Yep, that's right, another big post about an open source project in response to the recent Unity news! I don't even need to link to the news at this point...

There has been nonstop activity around FOSS game development this past week, which has been wonderful to see - I am particularly happy to see Godot's success during this time. Many smaller projects have gotten mentioned as well, including LÖVE, MonoGame, and of course FNA. Developers have been sharing what they can by advertising these projects, especially so that users panicking over Unity's fees know that there may be a way out for them. Some of it has been accidental (I still can't believe Unity handed Godot a free fundraising campaign on the day that their funding program launched), while others have been sharing various resources for learning new tools, migrating away from old tools, and finding new assets and resources that integrate well with their new tools.

The FNA project has these sorts of things too, and while it's been fun to joke at Unity's expense, I've been pretty careful to not overtly advertise FNA during this time.
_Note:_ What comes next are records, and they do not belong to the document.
-- ==== Sys2Proof/Laws/State.lean ====
section
/-! SUPPORT. What the smallest updates of the state set, one lemma per field they write, and what they keep. -/

-- One theorem at a time: the threads of many at once would not fit the memory a check has.
set_option Elab.async false

namespace Sys2Proof.Machine

/-- A fold keeps what each of its steps keeps. -/
theorem foldl_keeps {β γ : Type} (p : State → γ) (g : State → β → State) (l : List β) (s : State)
    (h : ∀ s a, p (g s a) = p s) : p (l.foldl g s) = p s := by
  induction l generalizing s with
  | nil => rfl
  | cons a l ih => rw [List.foldl_cons, ih, h]

@[simp] theorem storeFrame_hold_cells (s : State) (r : FrameRecord) (first : Nat) (bs : List Byte) :
    (storeFrame s r first bs).hold.cells = (memWriteAll s.hold.cells ((List.range bs.length).map fun i => (cellPlace r (first + i), bs.getD i 0))) := rfl
@[simp] theorem storeFrame_frame (s : State) (r : FrameRecord) (first : Nat) (bs : List Byte) :
    (storeFrame s r first bs).pending = s.pending ∧ (storeFrame s r first bs).clock = s.clock ∧ (storeFrame s r first bs).draws = s.draws
    ∧ (storeFrame s r first bs).sram = s.sram ∧ (storeFrame s r first bs).pins = s.pins ∧ (storeFrame s r first bs).loader = s.loader
    ∧ (storeFrame s r first bs).bus = s.bus ∧ (storeFrame s r first bs).ring = s.ring ∧ (storeFrame s r first bs).health = s.health
    ∧ (storeFrame s r first bs).path = s.path ∧ (storeFrame s r first bs).pacer = s.pacer ∧ (storeFrame s r first bs).radio = s.radio
    ∧ (storeFrame s r first bs).power = s.power ∧ (storeFrame s r first bs).events = s.events
    ∧ (storeFrame s r first bs).hold.freeList = s.hold.freeList ∧ (storeFrame s r first bs).hold.uqE = s.hold.uqE
    ∧ (storeFrame s r first bs).hold.uqV = s.hold.uqV ∧ (storeFrame s r first bs).hold.uqD = s.hold.uqD
    ∧ (storeFrame s r first bs).hold.dqV = s.hold.dqV ∧ (storeFrame s r first bs).hold.dqD = s.hold.dqD
    ∧ (storeFrame s r first bs).hold.onLdo = s.hold.onLdo ∧ (storeFrame s r first bs).hold.paused = s.hold.paused
    ∧ (storeFrame s r first bs).hold.sweep10 = s.hold.sweep10 ∧ (storeFrame s r first bs).hold.sweep1s = s.hold.sweep1s := by simp [storeFrame]

@[simp] theorem raiseEvent_events_entries (d : EventDetail) (s : State) :
    (raiseEvent d s).events.entries = (s.events.entries.modify (kindPriority (detailKind d) - 1) fun e => some (raisedEntry s.clock d e)) := rfl
@[simp] theorem raiseEvent_frame (d : EventDetail) (s : State) :
    (raiseEvent d s).pending = s.pending ∧ (raiseEvent d s).clock = s.clock ∧ (raiseEvent d s).draws = s.draws ∧ (raiseEvent d s).sram = s.sram
    ∧ (raiseEvent d s).pins = s.pins ∧ (raiseEvent d s).loader = s.loader ∧ (raiseEvent d s).bus = s.bus ∧ (raiseEvent d s).ring = s.ring
    ∧ (raiseEvent d s).health = s.health ∧ (raiseEvent d s).path = s.path ∧ (raiseEvent d s).hold = s.hold ∧ (raiseEvent d s).pacer = s.pacer
    ∧ (raiseEvent d s).radio = s.radio ∧ (raiseEvent d s).power = s.power ∧ (raiseEvent d s).events.evp = s.events.evp
    ∧ (raiseEvent d s).events.slotKinds = s.events.slotKinds ∧ (raiseEvent d s).events.refreshCount = s.events.refreshCount
    ∧ (raiseEvent d s).events.refreshTimer = s.events.refreshTimer ∧ (raiseEvent d s).events.pageWriting = s.events.pageWriting
    ∧ (raiseEvent d s).events.pageWanted = s.events.pageWanted ∧ (raiseEvent d s).events.counters = s.events.counters
    ∧ (raiseEvent d s).events.ledMs = s.events.ledMs := by simp [raiseEvent]

@[simp] theorem raiseCounter_events_counters (c : CounterName) (s : State) :
    (raiseCounter c s).events.counters = (s.events.counters.modify (counterIndex c) raisedCounter) := rfl
@[simp] theorem raiseCounter_frame (c : CounterName) (s : State) :
    (raiseCounter c s).pending = s.pending ∧ (raiseCounter c s).clock = s.clock ∧ (raiseCounter c s).draws = s.draws
    ∧ (raiseCounter c s).sram = s.sram ∧ (raiseCounter c s).pins = s.pins ∧ (raiseCounter c s).loader = s.loader ∧ (raiseCounter c s).bus = s.bus
    ∧ (raiseCounter c s).ring = s.ring ∧ (raiseCounter c s).health = s.health ∧ (raiseCounter c s).path = s.path
    ∧ (raiseCounter c s).hold = s.hold ∧ (raiseCounter c s).pacer = s.pacer ∧ (raiseCounter c s).radio = s.radio
    ∧ (raiseCounter c s).power = s.power ∧ (raiseCounter c s).events.entries = s.events.entries ∧ (raiseCounter c s).events.evp = s.events.evp
    ∧ (raiseCounter c s).events.slotKinds = s.events.slotKinds ∧ (raiseCounter c s).events.refreshCount = s.events.refreshCount
    ∧ (raiseCounter c s).events.refreshTimer = s.events.refreshTimer ∧ (raiseCounter c s).events.pageWriting = s.events.pageWriting
    ∧ (raiseCounter c s).events.pageWanted = s.events.pageWanted ∧ (raiseCounter c s).events.ledMs = s.events.ledMs := by simp [raiseCounter]

@[simp] theorem askPage_events_pageWanted (s : State) : (askPage s).events.pageWanted = true := rfl
@[simp] theorem askPage_frame (s : State) :
    (askPage s).pending = s.pending ∧ (askPage s).clock = s.clock ∧ (askPage s).draws = s.draws ∧ (askPage s).sram = s.sram
    ∧ (askPage s).pins = s.pins ∧ (askPage s).loader = s.loader ∧ (askPage s).bus = s.bus ∧ (askPage s).ring = s.ring
    ∧ (askPage s).health = s.health ∧ (askPage s).path = s.path ∧ (askPage s).hold = s.hold ∧ (askPage s).pacer = s.pacer
    ∧ (askPage s).radio = s.radio ∧ (askPage s).power = s.power ∧ (askPage s).events.entries = s.events.entries
    ∧ (askPage s).events.evp = s.events.evp ∧ (askPage s).events.slotKinds = s.events.slotKinds
    ∧ (askPage s).events.refreshCount = s.events.refreshCount ∧ (askPage s).events.refreshTimer = s.events.refreshTimer
    ∧ (askPage s).events.pageWriting = s.events.pageWriting ∧ (askPage s).events.counters = s.events.counters
    ∧ (askPage s).events.ledMs = s.events.ledMs := by simp [askPage]

@[simp] theorem request_bus_waiting (p : Purpose) (s : State) : (request p s).bus.waiting = (s.bus.waiting ++ [p]) := rfl
@[simp] theorem request_frame (p : Purpose) (s : State) :
    (request p s).pending = s.pending ∧ (request p s).clock = s.clock ∧ (request p s).draws = s.draws ∧ (request p s).sram = s.sram
    ∧ (request p s).pins = s.pins ∧ (request p s).loader = s.loader ∧ (request p s).ring = s.ring ∧ (request p s).health = s.health
    ∧ (request p s).path = s.path ∧ (request p s).hold = s.hold ∧ (request p s).pacer = s.pacer ∧ (request p s).radio = s.radio
    ∧ (request p s).power = s.power ∧ (request p s).events = s.events ∧ (request p s).bus.shadows = s.bus.shadows
    ∧ (request p s).bus.txHorizon = s.bus.txHorizon ∧ (request p s).bus.rxHorizon = s.bus.rxHorizon ∧ (request p s).bus.fixedH = s.bus.fixedH
    ∧ (request p s).bus.fixedG = s.bus.fixedG ∧ (request p s).bus.uplinkView = s.bus.uplinkView
    ∧ (request p s).bus.receiveView = s.bus.receiveView ∧ (request p s).bus.uplinkViewValue = s.bus.uplinkViewValue
    ∧ (request p s).bus.receiveViewValue = s.bus.receiveViewValue ∧ (request p s).bus.txGuard = s.bus.txGuard
    ∧ (request p s).bus.rxGuard = s.bus.rxGuard ∧ (request p s).bus.queue = s.bus.queue ∧ (request p s).bus.waitCount = s.bus.waitCount
    ∧ (request p s).bus.gatewayData = s.bus.gatewayData := by simp [request]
The reason for this is that I did not want to give developers the wrong impression of the project, but at the same time, I have to deal with the issue that people who are interested may not have a good sense of what FNA actually is and how the project works. This write-up exists to answer the second question: How is FNA made, and how will it not just become another Unity?

This post is also an attempt to introduce some added transparency to our process, since many new faces are looking at FNA after we received an extremely generous donation from Re-Logic, the studio behind Terraria! You can find their announcement here. Once again, the team is very grateful for this contribution, and I thank them for motivating me to finally get all of this written down.

About FNA

On paper, FNA is a reimplementation of XNA 4.0, focused on runtime accuracy and portability across any platform that has a .NET CLR (be it Microsoft .NET, Mono, or whatever). If you want to know the technical details about the library itself, the wiki is a good place to start.

But again, this write-up is less about the library itself, and more about how it's made. On the surface, it's primarily developed by myself, with a small group of core developers and a handful of community contributors stopping by every now and then. Because our project is about replicating what is effectively a dead library, our workflow is designed less for speed and more for consistency; FNA itself does not get very many commits in 2023, but we still do a release on the first of the month, every month, and have done so since January 1, 2016!

As an example: Here are the commit counts for all of the 2023 FNA releases:

So the last 9 releases since December of 2022 have had... 35 commits. Compare that to Godot, which recently merged 28 pull requests within a 48-hour period!

So what are we doing with our time then? Where is all our funding going, and why would we need more of it?

What is FNA Really?

The truth is, FNA is one developer's tool to do one very specific thing, which happens to be a thing that many others need, and so it is shared with the community accordingly. I would emphasize the word tool, which I am carefully picking over the word product; the latter isn't a bad word necessarily, but they are very different at their core. A tool is just a means to an end, while a product is the end in itself. The Godot team, for example, focus on making a FOSS game development product, one with which they can build commercial services on top of (whether it's repo subscriptions, enterprise contracts, whatever). And that's totally okay!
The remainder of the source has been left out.